WHAT YOU HAVE TO DO:
Needed from the data below: every line from the one with "s.slots := rfl" up to and including the one with "s.windowSize := rfl", repeated exactly and with nothing else.

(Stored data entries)
== == ==

-- ==== Sys2Proof/Laws/State.lean ====
section
/-! SUPPORT. One lemma for each field under each update of the state, a thread and a group, so that no proof unfolds an update. -/

namespace Sys2Proof.Machine

namespace State

/-! `mapThreads` changes `threads` alone. -/

@[simp] theorem mapThreads_threads (s : State) (f : Nat → Thread → Thread) : (s.mapThreads f).threads = s.threads.mapKV f := rfl
@[simp] theorem mapThreads_groups (s : State) (f : Nat → Thread → Thread) : (s.mapThreads f).groups = s.groups := rfl
@[simp] theorem mapThreads_teams (s : State) (f : Nat → Thread → Thread) : (s.mapThreads f).teams = s.teams := rfl
@[simp] theorem mapThreads_launches (s : State) (f : Nat → Thread → Thread) : (s.mapThreads f).launches = s.launches := rfl
@[simp] theorem mapThreads_commands (s : State) (f : Nat → Thread → Thread) : (s.mapThreads f).commands = s.commands := rfl
@[simp] theorem mapThreads_contexts (s : State) (f : Nat → Thread → Thread) : (s.mapThreads f).contexts = s.contexts := rfl
@[simp] theorem mapThreads_svcthr (s : State) (f : Nat → Thread → Thread) : (s.mapThreads f).svcthr = s.svcthr := rfl
@[simp] theorem mapThreads_ctxlim (s : State) (f : Nat → Thread → Thread) : (s.mapThreads f).ctxlim = s.ctxlim := rfl
@[simp] theorem mapThreads_capTable (s : State) (f : Nat → Thread → Thread) : (s.mapThreads f).capTable = s.capTable := rfl
@[simp] theorem mapThreads_insts (s : State) (f : Nat → Thread → Thread) : (s.mapThreads f).insts = s.insts := rfl
@[simp] theorem mapThreads_dies (s : State) (f : Nat → Thread → Thread) : (s.mapThreads f).dies = s.dies := rfl
@[simp] theorem mapThreads_parts (s : State) (f : Nat → Thread → Thread) : (s.mapThreads f).parts = s.parts := rfl
@[simp] theorem mapThreads_pkrCopies (s : State) (f : Nat → Thread → Thread) : (s.mapThreads f).pkrCopies = s.pkrCopies := rfl
@[simp] theorem mapThreads_pages (s : State) (f : Nat → Thread → Thread) : (s.mapThreads f).pages = s.pages := rfl
@[simp] theorem mapThreads_descs (s : State) (f : Nat → Thread → Thread) : (s.mapThreads f).descs = s.descs := rfl
@[simp] theorem mapThreads_domains (s : State) (f : Nat → Thread → Thread) : (s.mapThreads f).domains = s.domains := rfl
@[simp] theorem mapThreads_hbm (s : State) (f : Nat → Thread → Thread) : (s.mapThreads f).hbm = s.hbm := rfl
@[simp] theorem mapThreads_poison (s : State) (f : Nat → Thread → Thread) : (s.mapThreads f).poison = s.poison := rfl
@[simp] theorem mapThreads_badLines (s : State) (f : Nat → Thread → Thread) : (s.mapThreads f).badLines = s.badLines := rfl
@[simp] theorem mapThreads_mirrors (s : State) (f : Nat → Thread → Thread) : (s.mapThreads f).mirrors = s.mirrors := rfl
@[simp] theorem mapThreads_ahead (s : State) (f : Nat → Thread → Thread) : (s.mapThreads f).ahead = s.ahead := rfl
@[simp] theorem mapThreads_hostMem (s : State) (f : Nat → Thread → Thread) : (s.mapThreads f).hostMem = s.hostMem := rfl
@[simp] theorem mapThreads_accesses (s : State) (f : Nat → Thread → Thread) : (s.mapThreads f).accesses = s.accesses := rfl
@[simp] theorem mapThreads_posted (s : State) (f : Nat → Thread → Thread) : (s.mapThreads f).posted = s.posted := rfl
@[simp] theorem mapThreads_cycle (s : State) (f : Nat → Thread → Thread) : (s.mapThreads f).cycle = s.cycle := rfl
@[simp] theorem mapThreads_dev (s : State) (f : Nat → Thread → Thread) : (s.mapThreads f).dev = s.dev := rfl
@[simp] theorem mapThreads_flkLo (s : State) (f : Nat → Thread → Thread) : (s.mapThreads f).flkLo = s.flkLo := rfl
@[simp] theorem mapThreads_flkHi (s : State) (f : Nat → Thread → Thread) : (s.mapThreads f).flkHi = s.flkHi := rfl
@[simp] theorem mapThreads_flkCtl (s : State) (f : Nat → Thread → Thread) : (s.mapThreads f).flkCtl = s.flkCtl := rfl
@[simp] theorem mapThreads_budgets (s : State) (f : Nat → Thread → Thread) : (s.mapThreads f).budgets = s.budgets := rfl
@[simp] theorem mapThreads_used (s : State) (f : Nat → Thread → Thread) : (s.mapThreads f).used = s.used := rfl
@[simp] theorem mapThreads_slotUse (s : State) (f : Nat → Thread → Thread) : (s.mapThreads f).slotUse = s.slotUse := rfl
@[simp] theorem mapThreads_rebal (s : State) (f : Nat → Thread → Thread) : (s.mapThreads f).rebal = s.rebal := rfl
@[simp] theorem mapThreads_regions (s : State) (f : Nat → Thread → Thread) : (s.mapThreads f).regions = s.regions := rfl
@[simp] theorem mapThreads_flash (s : State) (f : Nat → Thread → Thread) : (s.mapThreads f).flash = s.flash := rfl
@[simp] theorem mapThreads_minimum (s : State) (f : Nat → Thread → Thread) : (s.mapThreads f).minimum = s.minimum := rfl
@[simp] theorem mapThreads_ports (s : State) (f : Nat → Thread → Thread) : (s.mapThreads f).ports = s.ports := rfl
@[simp] theorem mapThreads_hostUp (s : State) (f : Nat → Thread → Thread) : (s.mapThreads f).hostUp = s.hostUp := rfl
@[simp] theorem mapThreads_slots (s : State) (f : Nat → Thread → Thread) : (s.mapThreads f).slots = s.slots := rfl
@[simp] theorem mapThreads_rings (s : State) (f : Nat → Thread → Thread) : (s.mapThreads f).rings = s.rings := rfl
@[simp] theorem mapThreads_windowHost (s : State) (f : Nat → Thread → Thread) : (s.mapThreads f).windowHost = s.windowHost := rfl
@[simp] theorem mapThreads_windowDevice (s : State) (f : Nat → Thread → Thread) : (s.mapThreads f).windowDevice = s.windowDevice := rfl
@[simp] theorem mapThreads_windowSize (s : State) (f : Nat → Thread → Thread) : (s.mapThreads f).windowSize = s.windowSize := rfl
@[simp] theorem mapThreads_stray (s : State) (f : Nat → Thread → Thread) : (s.mapThreads f).stray = s.stray := rfl
@[simp] theorem mapThreads_strayArmed (s : State) (f : Nat → Thread → Thread) : (s.mapThreads f).strayArmed = s.strayArmed := rfl
@[simp] theorem mapThreads_sealedWrites (s : State) (f : Nat → Thread → Thread) : (s.mapThreads f).sealedWrites = s.sealedWrites := rfl
@[simp] theorem mapThreads_vector1 (s : State) (f : Nat → Thread → Thread) : (s.mapThreads f).vector1 = s.vector1 := rfl
@[simp] theorem mapThreads_vector2 (s : State) (f : Nat → Thread → Thread) : (s.mapThreads f).vector2 = s.vector2 := rfl
@[simp] theorem mapThreads_outbox (s : State) (f : Nat → Thread → Thread) : (s.mapThreads f).outbox = s.outbox := rfl
@[simp] theorem mapThreads_halved (s : State) (f : Nat → Thread → Thread) : (s.mapThreads f).halved = s.halved := rfl
@[simp] theorem mapThreads_stopped (s : State) (f : Nat → Thread → Thread) : (s.mapThreads f).stopped = s.stopped := rfl
@[simp] theorem mapThreads_power (s : State) (f : Nat → Thread → Thread) : (s.mapThreads f).power = s.power := rfl
@[simp] theorem mapThreads_agenda (s : State) (f : Nat → Thread → Thread) : (s.mapThreads f).agenda = s.agenda := rfl
@[simp] theorem mapThreads_turn (s : State) (f : Nat → Thread → Thread) : (s.mapThreads f).turn = s.turn := rfl
@[simp] theorem mapThreads_issue (s : State) (f : Nat → Thread → Thread) : (s.mapThreads f).issue = s.issue := rfl
@[simp] theorem mapThreads_subject (s : State) (f : Nat → Thread → Thread) : (s.mapThreads f).subject = s.subject := rfl
@[simp] theorem mapThreads_nextTeam (s : State) (f : Nat → Thread → Thread) : (s.mapThreads f).nextTeam = s.nextTeam := rfl
@[simp] theorem mapThreads_nextLaunch (s : State) (f : Nat → Thread → Thread) : (s.mapThreads f).nextLaunch = s.nextLaunch := rfl
@[simp] theorem mapThreads_nextCommand (s : State) (f : Nat → Thread → Thread) : (s.mapThreads f).nextCommand = s.nextCommand := rfl
@[simp] theorem mapThreads_nextAccess (s : State) (f : Nat → Thread → Thread) : (s.mapThreads f).nextAccess = s.nextAccess := rfl
@[simp] theorem mapThreads_nextInst (s : State) (f : Nat → Thread → Thread) : (s.mapThreads f).nextInst = s.nextInst := rfl
@[simp] theorem mapThreads_nextReady (s : State) (f : Nat → Thread → Thread) : (s.mapThreads f).nextReady = s.nextReady := rfl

== == ==

RESPONSE FOR THIS EXERCISE:
@[simp] theorem mapThreads_slots (s : State) (f : Nat → Thread → Thread) : (s.mapThreads f).slots = s.slots := rfl
@[simp] theorem mapThreads_rings (s : State) (f : Nat → Thread → Thread) : (s.mapThreads f).rings = s.rings := rfl
@[simp] theorem mapThreads_windowHost (s : State) (f : Nat → Thread → Thread) : (s.mapThreads f).windowHost = s.windowHost := rfl
@[simp] theorem mapThreads_windowDevice (s : State) (f : Nat → Thread → Thread) : (s.mapThreads f).windowDevice = s.windowDevice := rfl
@[simp] theorem mapThreads_windowSize (s : State) (f : Nat → Thread → Thread) : (s.mapThreads f).windowSize = s.windowSize := rfl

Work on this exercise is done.